川崎 「まず、このデックを構築するに至った流れを教えていただいていいですか?」

大塚 「最初は青緑の《召喚の罠/Summoning Trap》デッキを調整していたんですけど、あまりに弱かったので調整をやめました。ただ、エルドラージ自体には可能性を感じたので、そこで緑白エルドラージを構築したわけです」

川崎 「結構早い段階からこのデッキにたどり着いていたんですね」

大塚 「いや、そうでもないです。マナを伸ばしながら白いカードでコントロール、っていうコンセプトは感性していたんですけど、イマイチだったので、この時点では没になりました。続いて緑単の調整をはじめたわけです」

川崎 「その頃、相当Magic Onlineでもかってましたね」

大塚 「そうですね。

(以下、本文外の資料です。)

/-- R200 to R203, 41_masking.md R145: a client's frame carries a key drawn for it and its payload masked from offset 0;
with no draw at hand the key is any key (a free value: log entry 8, DESIGN CHOICE). -/
def Obligations.AClientSendsItsFrameMasked : Prop :=
  ∀ (s : State) (payload : List Byte) (op : BitVec 4) (final : Bool) (a : TxAnswer) (left : List TxAnswer),
    payload.length ≤ 2 ^ 62 - 1 → (∀ cap, s.cfg.wbufCap = some cap → 14 + payload.length ≤ cap) →
    s.WLOCK = none → s.cfg.role = .client → s.env.tx = a :: left →
      let sent := fun (code : Byte) (op : BitVec 4) (final : Bool) (key : Key) (env : Inputs) =>
        let h := encodeHeader op final true key payload.length
        let tn := min a.accept (h.length + payload.length)
        let st : Status := match a.status with
          | .err e => .transport (.other e)
          | .ok => if tn < h.length + payload.length then .shortWrite else .ok
        Host.Outcome.next (φ := Fault) (ρ := Refusal) { s with
          w := { s.w with WBUF := s.w.WBUF.writeBytes 0 (h ++ mask payload key 0), WLEN := 0 }
          writer := .idle
          env := env
          responses := ⟨code, .written (tn - h.length) st⟩ :: s.responses
          trace := .write (h ++ mask payload key 0) tn a.status :: s.trace }
      (∀ key keys, s.env.rand = key :: keys →
        exec (.writeFrame payload op final) s = sent 0x10 op final key { s.env with tx := left, rand := keys } ∧
        exec (.write payload) s = sent 0x11 2 true key { s.env with tx := left, rand := keys }) ∧
      (s.env.rand = [] → ∃ key,
        exec (.writeFrame payload op final) s =
          sent 0x10 op final key { s.env with tx := left, draws := s.env.draws + 1 } ∧
        exec (.write payload) s = sent 0x11 2 true key { s.env with tx := left, draws := s.env.draws + 1 })

/-- 45_facade.md R237, 44_frame_writer.md R200: a payload no encoding or no write buffer holds is refused with `MISUSE`
before anything is sent, whoever holds `WLOCK`. -/
def Obligations.OverlongPayloadsAreRefused : Prop :=
  ∀ (s : State) (payload : List Byte) (op : BitVec 4) (final : Bool),
    (payload.length > 2 ^ 62 - 1 ∨ ∃ cap, s.cfg.wbufCap = some cap ∧ 14 + payload.length > cap) →
      exec (.writeFrame payload op final) s =
        .next { s with responses := ⟨0x10, .written 0 .misuse⟩ :: s.responses } ∧
      exec (.write payload) s = .next { s with responses := ⟨0x11, .written 0 .misuse⟩ :: s.responses }

/-- 20_memory.md R78, R74, 10_state.md R36, 44_frame_writer.md R201, R203, R209, R210: with no answer from the transport
each of the four commands that send a frame waits in `TWrite`, in either role, its frame whole in `WBUF[0..WLEN)` and
`WLOCK` held; the answer, when it comes, ends the command, `CLOSE_CONN` after it has closed the transport. (With no
draw, and no answer of `TClose`, at hand these are free values: log entry 8, DESIGN CHOICE; the writer's place is log
entry 1's.) -/
def Obligations.AWriteWaitsInTWriteHoldingItsLock : Prop :=
  (∀ s : State, s.WLOCK = none → s.env.tx = [] →
    let waits := fun (i : Instr) (call : WriteCall) (payload : List Byte) (op : BitVec 4) (final wclosed : Bool) =>
      let waiting := fun (h body : List Byte) (env : Inputs) => Host.Outcome.next (φ := Fault) (ρ := Refusal) { s with
        w := { s.w with
          WBUF := s.w.WBUF.writeBytes 0 (h ++ body), WLEN := h.length + payload.length, WCLOSED := wclosed }
        WLOCK := some .writer
        writer := .sending call h.length payload.length
        env := env }
      (s.cfg.role = .server →
        exec i s = waiting (encodeHeader op final false ⟨0, 0, 0, 0⟩ payload.length) payload s.env) ∧
      (∀ key keys, s.cfg.role = .client → s.env.rand = key :: keys →
        exec i s = waiting (encodeHeader op final true key payload.length) (mask payload key 0)
          { s.env with rand := keys }) ∧
      (s.cfg.role = .client → s.env.rand = [] → ∃ key,
        exec i s = waiting (encodeHeader op final true key payload.length) (mask payload key 0)
          { s.env with draws := s.env.draws + 1 })
    (∀ (payload : List Byte) (op : BitVec 4) (final : Bool),
      payload.length ≤ 2 ^ 62 - 1 → (∀ cap, s.cfg.wbufCap = some cap → 14 + payload.length ≤ cap) →
        waits (.writeFrame payload op final) .writeFrame payload op final s.w.WCLOSED ∧
        waits (.write payload) .write payload 2 true s.w.WCLOSED) ∧
    (s.w.WCLOSED = false →
      (∀ status : BitVec 16,
        let code := if status = 0 then 1000 else status.toNat
        waits (.closeWriter status) .closeWriter [BitVec.ofNat 8 (code / 256), BitVec.ofNat 8 (code % 256)] 8 true
          true) ∧
      waits .closeConn .closeConn [] 8 true true)) ∧
  (∀ (s : State) (pick hs len : Nat) (call : WriteCall) (frame : List Byte) (a : TxAnswer) (left : List TxAnswer)
      (rest : List Event),
    s.events = .writer pick :: rest → s.writer = .sending call hs len →
    s.w.WBUF.readBytes 0 s.w.WLEN = some frame → frame.length = hs + len → s.env.tx = a :: left →
      let tn := min a.accept (hs + len)
      let st : Status := match a.status with
        | .err e => .transport (.other e)
        | .ok => if tn < hs + len then .shortWrite else .ok
      let u : State := { s with
        events := rest
        w := { s.w with WLEN := 0 }
        env := { s.env with tx := left }
        trace := .write frame tn a.status :: s.trace }
      let ended := fun (u : State) (code : Byte) (result : Result) => Host.Outcome.next (φ := Fault) (ρ := Refusal)
        { u with WLOCK := none, writer := .idle, responses := ⟨code, result⟩ :: u.responses }
      let closeStatus := fun c : SendStatus => match c with
        | .ok => Status.ok
        | .err e => .transport (.other e)
      (call = .writeFrame → step s = ended u 0x10 (.written (tn - hs) st)) ∧
      (call = .write → step s = ended u 0x11 (.written (tn - hs) st)) ∧
      (call = .closeWriter → step s = ended u 0x12 (.status st)) ∧
      (call = .closeConn → s.w.TCLOSED = true → step s = ended u 0x13 (.status .ok)) ∧
      (∀ c cs, call = .closeConn → s.w.TCLOSED = false → s.env.closes = c :: cs →
        step s = ended { u with
          w := { u.w with TCLOSED := true }, env := { u.env with closes := cs }, trace := .close c :: u.trace }
          0x13 (.status (closeStatus c))) ∧
      (call = .closeConn → s.w.TCLOSED = false → s.env.closes = [] → ∃ c,
        step s = ended { u with
          w := { u.w with TCLOSED := true }, env := { u.env with draws := u.env.draws + 1 }
          trace := .close c :: u.trace } 0x13 (.status (closeStatus c))))

/-- R209: `CLOSE_WRITER` sends one Close frame with the status, 1000 for zero, sets `WCLOSED` whatever the transport
answers, and sends nothing once it is set. (With no draw at hand the key is a free value: log entry 8, DESIGN CHOICE;
with no answer to `TWrite` it waits: `AWriteWaitsInTWriteHoldingItsLock`.) -/
def Obligations.CloseWriterSendsOneCloseFrame : Prop :=
  ∀ (s : State) (status : BitVec 16), s.WLOCK = none →
    (s.w.WCLOSED = true →
      exec (.closeWriter status) s = .next { s with responses := ⟨0x12, .status .ok⟩ :: s.responses }) ∧
    (∀ (a : TxAnswer) (left : List TxAnswer), s.w.WCLOSED = false → s.env.tx = a :: left →
      let code := if status = 0 then 1000 else status.toNat
      let body : List Byte := [BitVec.ofNat 8 (code / 256), BitVec.ofNat 8 (code % 256)]
      let sent := fun (frame : List Byte) (env : Inputs) =>
        let tn := min a.accept frame.length
        let st : Status := match a.status with
          | .err e => .transport (.other e)
          | .ok => if tn < frame.length then .shortWrite else .ok
        Host.Outcome.next (φ := Fault) (ρ := Refusal) { s with
          w := { s.w with WBUF := s.w.WBUF.writeBytes 0 frame, WLEN := 0, WCLOSED := true }
          writer := .idle
          env := env
          responses := ⟨0x12, .status st⟩ :: s.responses
          trace := .write frame tn a.status :: s.trace }
      (s.cfg.role = .server →
        exec (.closeWriter status) s = sent (0x88 :: 0x02 :: body) { s.env with tx := left }) ∧
      (∀ key keys, s.cfg.role = .client → s.env.rand = key :: keys →
        exec (.closeWriter status) s =
          sent (0x88 :: 0x82 :: key.k0 :: key.k1 :: key.k2 :: key.k3 :: mask body key 0)
            { s.env with tx := left, rand := keys }) ∧
      (s.cfg.role = .client → s.env.rand = [] → ∃ key : Key,
        exec (.closeWriter status) s =
          sent (0x88 :: 0x82 :: key.k0 :: key.k1 :: key.k2 :: key.k3 :: mask body key 0)
            { s.env with tx := left, draws := s.env.draws + 1 }))

/-- R210: `CLOSE_CONN` sends an empty Close frame unless one was sent before, whatever comes of it, then closes the
transport at most once. (With no draw, and no answer of `TClose`, at hand these are free values: log entry 8, DESIGN
CHOICE; with no answer to `TWrite` it waits: `AWriteWaitsInTWriteHoldingItsLock`.) -/
def Obligations.CloseConnClosesTheTransportOnce : Prop :=
  ∀ s : State, s.WLOCK = none →
    let ended := fun (u : State) (result : Status) => Host.Outcome.next (φ := Fault) (ρ := Refusal) { u with
      writer := .idle, responses := ⟨0x13, .status result⟩ :: u.responses }
    -- what `TClose` does, at most once
    let closing := fun (u : State) (o : Outcome) =>
      (u.w.TCLOSED = true → o = ended u .ok) ∧
      (∀ (c : SendStatus) (cs : List SendStatus), u.w.TCLOSED = false → u.env.closes = c :: cs →
        o = ended { u with
          w := { u.w with TCLOSED := true }, env := { u.env with closes := cs }, trace := .close c :: u.trace }
          (match c with
            | .ok => .ok
            | .err e => .transport (.other e))) ∧
      (u.w.TCLOSED = false → u.env.closes = [] → ∃ c : SendStatus,
        o = ended { u with
          w := { u.w with TCLOSED := true }, env := { u.env with draws := u.env.draws + 1 }
          trace := .close c :: u.trace }
          (match c with
            | .ok => .ok
            | .err e => .transport (.other e)))
    (s.w.WCLOSED = true → closing s (exec .closeConn s)) ∧
    (∀ (a : TxAnswer) (left : List TxAnswer), s.w.WCLOSED = false → s.env.tx = a :: left →
      let sent := fun (frame : List Byte) (env : Inputs) => { s with
        w := { s.w with WBUF := s.w.WBUF.writeBytes 0 frame, WLEN := 0, WCLOSED := true }
        env := env
        trace := .write frame (min a.accept frame.length) a.status :: s.trace }
      (s.cfg.role = .server →
        closing (sent [0x88, 0x00] { s.env with tx := left }) (exec .closeConn s)) ∧
      (∀ key keys, s.cfg.role = .client → s.env.rand = key :: keys →
        closing (sent [0x88, 0x80, key.k0, key.k1, key.k2, key.k3] { s.env with tx := left, rand := keys })
          (exec .closeConn s)) ∧
      (s.cfg.role = .client → s.env.rand = [] → ∃ key : Key,
        closing (sent [0x88, 0x80, key.k0, key.k1, key.k2, key.k3]
          { s.env with tx := left, draws := s.env.draws + 1 }) (exec .closeConn s)))
end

これはかなり感触がよかったです。特に《古きものの活性/Ancient Stirrings》の強さに気がつけたのは大きかったですね。ほとんど《衝動/Impulse》じゃん、って」

川崎 「逆に、緑単エルドラージを使わなかった理由はなんですか?」

大塚 「青白にはすごい強いんですけど、赤単に致命的に弱くて。デッキの感触自体は良かったので没ではなく、保留扱いだったんですけど。そこで、また緑白エルドラージを改めて構築しました」

川崎 「それはメタゲームの変化を見て、ですか?」

大塚 「いや、単純に緑単エルドラージを調整しているなかで、エルドラージ系のデッキを作る精度が上がっていったので、それを改めてフィードバックした感じです」

川崎 「《古きものの活性/Ancient Stirrings》の採用や、始祖エルドラージ・《ウギンの目/Eye of Ugin》の枚数調整とかですね」

大塚 「そうですね。それによって、かなり完成度が上がって、いけそうなデッキになったなと。あと、この時点での緑白エルドラージの完成度が上がった理由のひとつにクリ(栗原 伸豪)の協力もあります」

川崎 「と、いいますと?」

大塚 「平行してクリが青白コントロールを調整していたんですけど、そこからのフィードバックと、一緒にプレイした感覚がかなり緑白の構築に影響を与えています」

川崎 「なるほど。緑単エルドラージと青白コントロールのハイブリッドのような構築だったわけですね」

大塚 「そういうことになりますね」

川崎 「具体的に、もともとの緑白エルドラージと、フィードバック後の緑白エルドラージではどのあたりが違いましたか?」

大塚 「一番の違いは、《審判の日/Day of Judgment》の代わりに、《ギデオン・ジュラ/Gideon Jura》を入れたことです。《ギデオン・ジュラ/Gideon Jura》の強さを理解できたのが、青白からの一番の収穫でしたね」

川崎 「そのご、しばらく、緑単と緑白を交互に使用していましたね」

大塚 「そうですね。結構ギリギリまでどちらにするか決められないでいましたね」

川崎 「最後の決め手になったのはどこでしたか?」

大塚 「緑単は動きがまっすぐなので、メタゲーム的に対策が立てやすいんです。《ゴブリンの廃墟飛ばし/Goblin Ruinblaster》だけでも相当苦しいですし。そこで《ギデオン・ジュラ/Gideon Jura》と《活発な野生林/Stirring Wildwood》という別の勝ち手段を用意して軸をずらせる、っていうのが決定打でしたね」

川崎 「なるほど。ありがとうございました」

 緑単と、青白のハイブリッドという構築手法、そして最後のデック選択理由に至るまで「曲者」の名にふさわしかった大塚 高太郎。

 アラーラブロックがローテーションした後のスタンダードでも、大きな可能性がある、と大塚が語るこのデック。今のうちに、先物買いをして、スタンダード用の調整をしてみるのはいかがだろうか?